É como diz Outhwaite e Bottomore: “A expressão ‘interação simbólica’ foi cunhada por Herbert Blummer em 1937. Indica que esse ramo da sociologia e da psicologia social se concentra em processos de interação que lhe enfatiza o caráter simbolicamente mediado”[6: Ver: Outhwaite e Bottomore op. cit. p. 393.]
A partir dessa perspectiva podemos entender melhor como as linhas teóricas de Durkheim e também de Marx começam a receber uma série de questionamentos, pois já não se trata de perceber estruturas sociais rígidas que vão condicionar os indivíduos no mundo vivido. As relações sociais, se seguirmosos passos sugeridos por Outhwaite e Bottomore, não seria apenas a concretização de regras pré-estabelecidas. As relações sociais passam a abertas e construídas de variadas situações de diálogos, de tensões e conflitos negociados e constituídos por meio de uma aprovação comum dos indivíduos envolvidos no processo. 
No dizer de Outhwaite e Bottomore: “Esse princípio básico do interacionismo simbólico explica a sua afinidade metodológica como os chamados métodos qualitativos, particularmente a abordagem da observação participante e a utilização de dados biográficos “[7: Op. cit. p 393. ]
A entrada desses recursos metodológicos no ambiente da sociologia indicam-nos uma tendência ao questionamento ao predomínio das estruturas sociais sobre os indivíduos, que pode ser vista na tradição da escola francesa liderada por Durkheim. Segundo os críticos ao funcionalismo, de acordo com Giddens, o homem habita um mundo permeado por significações culturais. “ Para eles, os fenômenos sociais são significados precisamente diferentes das ‘coisas’, mas dependem dos significados simbólicos que emprestamos ao que fazemos. Não somos as criaturas da sociedade, mas os criadores desta”.[8: GIDDENS, op. cit. p. 531.]
Após diversos desenvolvimentos teóricos e metodológicos da sociologia ao fim do século XIX e durante todo o século XX, Anthony Giddens nos indica que estamos ainda longe de resolvermos totalmente essas controvérsias que de um modo geral habitam a teoria funcionalista e a teoria do conflito. Giddens no esforço de fazer uma síntese nos deixa uma colaboração muito própria, que dá valor a muitos aspectos da teoria funcionalista ao mesmo tempo em que a supera por meio do conceito de estruturação. 

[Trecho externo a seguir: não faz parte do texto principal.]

-- ==== Sys2Proof/Machine/Checks.lean ====
section
/-! DEFINITION. What the Commit Confluence rejects (R26, R27, R31): the configuration a group would put in force is held against every
rule that names one, and the group's first member that a broken rule rests on is the one it is refused for. -/
namespace Sys2Proof.Machine

/-! ### Values of one entry (R556 RANGE) -/

/-- The layout of an entry's value: reserved bits 0, fields within what its field table gives them. -/
def fieldsOk (index sub v : Nat) : Bool :=
  let within := fun (lo n : Nat) => decide (lo ≤ index ∧ index < lo + n)
  if within 0x5200 64 then
    let t := tribOf v
    t.kind ≤ 1 && t.source < (if t.kind = 0 then 96 else 32) && field v 36 8 == 0 && !bitAt v 17 && t.first % 4 == 0 &&
      decide (b2n t.valid ≤ t.groups ∧ t.groups ≤ 65536)
  else if within 0x6200 96 && sub = 1 then !bitAt v 24
  else if within 0x6110 16 && decide (17 ≤ sub ∧ sub ≤ 24) then decide (1 ≤ field v 32 32 ∧ field v 32 32 ≤ 5000000)
  else if within 0x7010 16 && sub = 4 then
    let p := field v 0 16
    field v 16 14 == 0 && (match field v 30 2 with
      | 0 => true
      | 1 => decide (256 ≤ p ∧ p ≤ 1024)
      | 2 => decide (64 ≤ p ∧ p ≤ 1024)
      | _ => false)
  else if within 0x7100 64 && decide (17 ≤ sub ∧ sub ≤ 32) then field v 34 2 != 3 && field v 32 2 == 0
  else if index = 0x9000 && sub = 3 then field v 24 8 == 0 && ([0, 8, 16] : List Nat).all fun b => field v b 8 != 0
  else if index = 0xA000 && (sub = 7 || sub = 8) then ([4096, 8192, 16384, 32768, 65536] : List Nat).contains v
  else if index = 0xA000 && (sub = 5 || sub = 6) then v % 4096 == 0 || v == maxU 32
  else if index = 0xA100 then field v 0 8 == 0 && decide (field v 12 4 ≤ 4) && (!(([2, 3] : List Nat).contains (field v 12 4)) || decide (field v 8 4 < 8))
  else if within 0xA200 64 && sub = 7 then decide (field v 11 4 ≤ 8 ∧ field v 7 4 ≤ 8)
  else if within 0xA200 64 && (sub = 13 || sub = 14) then field v 60 2 != 3
  else if within 0xA300 16 && (sub = 18 || sub = 26) then
    field v 0 16 == 0 && (match trigKind v with
      | 0 | 1 | 5 => true
      | 2 | 3 => decide (trigSrc v < 96)
      | 4 => decide (trigSrc v < 64)
      | _ => false)
  else if index = 0x1000 && sub = 5 then decide (v < 2 ^ 48) && bitAt v 40
  else if within 0xB100 256 && sub = 1 then field v 0 12 == 0
  else if index = 0xC300 && decide (1 ≤ sub ∧ sub ≤ 4) then field v 8 4 == 0 && field v 0 8 != 0
  else if index = 0xC310 then field v 0 7 == 0
  else if index = 0x5600 && decide (9 ≤ sub ∧ sub ≤ 16) then field v 30 2 != 3 && field v 16 4 == 0
  else true

/-! ### The configuration a group would put in force -/

/-- A member overlaid: a number in the register file, a DefectMap or LampTrim in its table. -/
def overlay (s : State) (m : Nat × Val) : State :=
  let index := m.1 / 256
  match m.2 with
  | .num v => s.setReg (objOfKey m.1) v
  | .blob b =>
    if 0x5400 ≤ index && index < 0x5440 && m.1 % 256 = 2 then
      s.updStrm (index - 0x5400) fun x => { x with tables := { x.tables with defects := defectsOfBytes (b.length / 4) b } }
    else if index = 0x7000 then applyBlob 64 0 index (m.1 % 256) b s
    else s

/-- The configuration in force once every accepted group and then this one have entered. -/
def State.projected (s : State) (ms : List (Nat × Val)) : State :=
  ms.foldl overlay ((s.groupsWaiting.flatMap CommitGroup.members).foldl overlay s)

/-- A broken rule: the entries it rests on, and the error code its members are refused with. -/
structure Broken where
  names : Nat → Nat → Bool
  code : Nat := 0x07

/-- A rule, broken or not. -/
def rule (broken : Bool) (names : Nat → Nat → Bool) (code : Nat := 0x07) : List Broken := if broken then [⟨names, code⟩] else []

/-- Entries of one index. -/
def ents (index : Nat) (subs : List Nat) : Nat → Nat → Bool := fun i b => i == index && subs.contains b
/-- Entries of one index for several units. -/
def entsOf (base : Nat) (units subs : List Nat) : Nat → Nat → Bool := fun i b => (units.any fun u => i == base + u) && subs.contains b
/-- Entries of either kind. -/
def both (a b : Nat → Nat → Bool) : Nat → Nat → Bool := fun i k => a i k || b i k

/-- A stream the configuration gives a tributary. -/
def State.configured (v : State) (st : Nat) : Bool := widthOf (v.tribs st) != 0
/-- Streams the configuration gives a tributary. -/
def State.configuredStreams (v : State) : List Nat := (List.range 64).filter v.configured

/-- Every exposure bound of a phase (R343). -/
def State.exposures (v : State) (st ph : Nat) : List Nat :=
  let e := v.nat (Obj.phaseExposure st ph)
  if v.nat (Obj.rampExposure st) = 0 then [e]
  else
    let m := max (v.nat (Obj.normMax st)) 1
    [(e * 65536 * 257 + m * 256 - 1) / (m * 256), e * 65536 * 255 / (max (v.nat (Obj.normMin st)) 1 * 256)]

/-- The entries that set a stream's exposures. -/
def exposureEnts (st : Nat) : Nat → Nat → Bool :=
  both (both (ents (0x7100 + st) ((List.range 16).map (· + 1))) (ents 0x6101 [st + 1])) (ents (0x5100 + st) [4, 10, 11])

/-! ### Links and ports (R124, R174, R179, R190 to R200) -/

/-- A link group whose lanes cannot be used together (R124). -/
def groupRule (v : State) (g : Nat) : List Broken :=
  let ids := (List.range 8).map fun i => v.cfgLane g i
  let used := v.lanesOfGroup g
  let gap := (List.range 7).any fun i => ids.getD i 255 == 255 && ids.getD (i + 1) 255 != 255
  let twice := used.any fun l => decide (1 < (used.filter (· == l)).length)
  let other := used.any fun l => (List.range 96).any fun o => o != g && (v.lanesOfGroup o).contains l
  let off := used.any fun l => !v.flag (Obj.laneEnable l)
  rule (gap || twice || other || off)
    (both (ents (0x3200 + g) [1, 2, 3, 4, 5, 6, 7, 8, 9]) (entsOf 0x3100 used [1]))

/-- The clock mode, pixel clock and phases an input's mode asks for (R190 to R192). -/
def inputRule (v : State) (i : Nat) : List Broken :=
  let p := v.nat (Obj.inputPort i)
  if 32 ≤ p then []
  else
    let mode := v.nat (Obj.inputMode i)
    let clock := v.nat (Obj.pixelClock p)
    let ddr := v.portDdr p
    let a := v.nat (Obj.samplePhase i)
    let b := v.nat (Obj.secondPhase i)
    let top := 4000000000 / max clock 1
    let pair := mode = 2 || mode = 3
    let here := both (ents (0x4200 + i) [1, 2]) (ents (0x4100 + p) [3, 4])
    let phases := both (ents (0x4200 + i) [1, 2, 3, 4]) (ents (0x4100 + p) [3])
    let sep := 4000000000 < ((a - b) + 62) * clock
    rule (p / 8 != i / 8) (ents (0x4200 + i) [1]) ++
    rule (ddr != (mode == 3) || (mode == 1 && decide (32000000 < clock)) || (pair && i % 2 == 1)) here ++
    rule (pair && v.nat (Obj.inputPort (i + 1)) != 255) (both (ents (0x4200 + i) [1, 2]) (ents (0x4200 + i + 1) [1])) ++
    rule (decide (top ≤ a) || decide (top ≤ b)) phases ++
    rule ((mode == 1 || mode == 2) && decide (a ≤ b)) phases ++
    rule (mode == 1 && (decide (a - b < 62) || sep)) phases

/-- Whether an input writes a tributary position (R196). -/
def State.inputCovers (v : State) (i x : Nat) : Bool :=
  let step := max (v.nat (Obj.pixelStep i)) 1
  let lo := v.nat (Obj.startPixel i)
  decide (lo ≤ x) && (x - lo) % step == 0 && decide ((x - lo) / step < v.nat (Obj.pixelCount i))

/-- The inputs of an enabled port cover its positions once (R197). -/
def portRule (v : State) (p : Nat) : List Broken :=
  if !v.flag (Obj.portEnable p) then []
  else
    let w := v.nat (Obj.portWidth p)
    let ins := v.inputsOf p
    let shape := w % 4 == 0 && decide (4 ≤ w ∧ w ≤ 65536) && ins.all fun i => decide (v.nat (Obj.pixelCount i) ≤ 16384)
    let once := (List.range w).all fun x => (ins.filter fun i => v.inputCovers i x).length == 1
    let all := sumNat (ins.map fun i => v.nat (Obj.pixelCount i)) == w
    rule (!(shape && all && once)) (both (ents (0x4100 + p) [1, 6]) (entsOf 0x4200 (List.range 32) [1, 9, 10, 11, 12])) ++
    rule (decide (v.nat (Obj.tgToSp p) ≤ v.nat (Obj.tgWidth p))) (ents (0x4100 + p) [10, 11])

/-- Exposure and clock limits of a stream with analog tributaries (R179, R200). -/
def analogRule (v : State) (st : Nat) : List Broken :=
  let ports := ((v.tribs st).filter fun t => t.kind == 1).map Trib.source
  if ports.isEmpty then []
  else
    let short := (List.range (v.nat (Obj.phases st))).any fun ph => (v.exposures st ph).any (· < us 1)
    rule short (both (exposureEnts st) (fun i _ => i == 0x5200 + st)) ++
    rule (v.nat (Obj.streamClass st) == 0 && ports.any fun p => decide (v.nat (Obj.pixelClock p) < 10000000))
      (both (both (ents (0x5100 + st) [3]) (fun i _ => i == 0x5200 + st)) (entsOf 0x4100 ports [3]))

/-! ### Streams (R205 to R235, R304, R385, R409 to R418, R462, R496, R693) -/

/-- The line width of a source, where it is known (R207). -/
def State.sourceWidth (v : State) (t : Trib) : Nat :=
  if t.kind = 1 then v.nat (Obj.portWidth t.source) else (v.group t.source).cameraPixels

/-- A tributary table that cannot be joined (R205, R207). -/
def tribRule (v : State) (st : Nat) : List Broken :=
  let ts := v.tribs st
  if ts.isEmpty then []
  else
    let bits := (List.range 16).map fun e => (tribOf (v.nat (Obj.tributary st e))).valid
    let gap := (List.range 15).any fun e => !bits.getD e false && bits.getD (e + 1) false
    let twice := ts.any fun t => decide (1 < (ts.filter fun u => u.kind == t.kind && u.source == t.source).length)
    let shared := ts.any fun t => (List.range 64).any fun o => o != st && (v.tribs o).any fun u => u.kind == t.kind && u.source == t.source
    let wide := ts.any fun t => v.sourceWidth t != 0 && decide (v.sourceWidth t < t.first + t.pixels)
    let ports := (ts.filter fun t => t.kind == 1).map Trib.source
    rule (gap || twice || shared || decide (262144 < widthOf ts)) (fun i _ => i == 0x5200 + st) ++
    rule wide (both (fun i _ => i == 0x5200 + st) (entsOf 0x4100 ports [6]))

/-- Weirs (R45, R418). -/
def weirRule (v : State) (st w : Nat) : List Broken :=
  let m := v.weirMarks st w
  rule (decide (1000 < m.1) || decide (999 < m.2) || (m.1 != 0 && decide (m.1 ≤ m.2))) (ents (0x8100 + st) [9 + w])

/-- Lines a ring needs to keep a sealed page (R693). -/
def State.sealLines (v : State) (st : Nat) : Nat :=
  let e := if v.nat (Obj.pageMode st) = 2 then v.nat (Obj.edgeConfirm st) else 0
  v.nat (Obj.phases st) * (v.nat (Obj.pageLeadCycles st) + e + 2) + (v.nat (Obj.maxLineRate st) * 4 + 9999) / 10000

Giddens avalia que as instituições sociais de fato precedem a existência de qualquer indivíduo e do mesmo modo elas exercem uma coerção sobre nós. Mas, entretanto, seria um erro supor que a sociedade seja “externa” a nós do mesmo modo que o mundo físico. Além disso, acrescenta Giddens, ainda que os fatos sociais possam restringir aquilo que fazemos, eles não determinam o que fazemos. Ele lembra, por exemplo, que um indivíduo pode optar por vivem ser uso do dinheiro, mesmo que vá passar por sérias dificuldades em seu dia-a-dia. Escreve Giddens: “Como seres humanos, nós, de fato, fazemos escolhas e não simplesmente respondemos passivamente aos acontecimentos à nossa volta”.
A partir de tal afirmativa, ele considera que o caminho para preencher a lacuna entre as abordagens da “estrutura” (leia-se Karl Marx e Durkheim ) e a abordagem da “ação” seria o reconhecimento de que temos um papel ativo na construção e na reconstrução da estrutura social em nosso cotidiano. Para essa tendência que considera o indivíduo como ativo no processo, ele desenvolve o conceito de estruturação. 
Por esse seu entendimento, recente na sociologia podemos entender uma relação entre a estrutura e a ação. Como o próprio Giddens defende: 
“As sociedades, as comunidades ou os grupos sociais somente possuem uma ‘estrutura’ até onde as pessoas se comportam de modo regular e até certo ponto previsível. Por outro lado a ‘ação’ só é possível porque cada um de nós, enquanto indivíduos, possui um enorme conhecimento socialmente estruturado”. [9: Conf. GIDDENS, op. cit. p. 531.]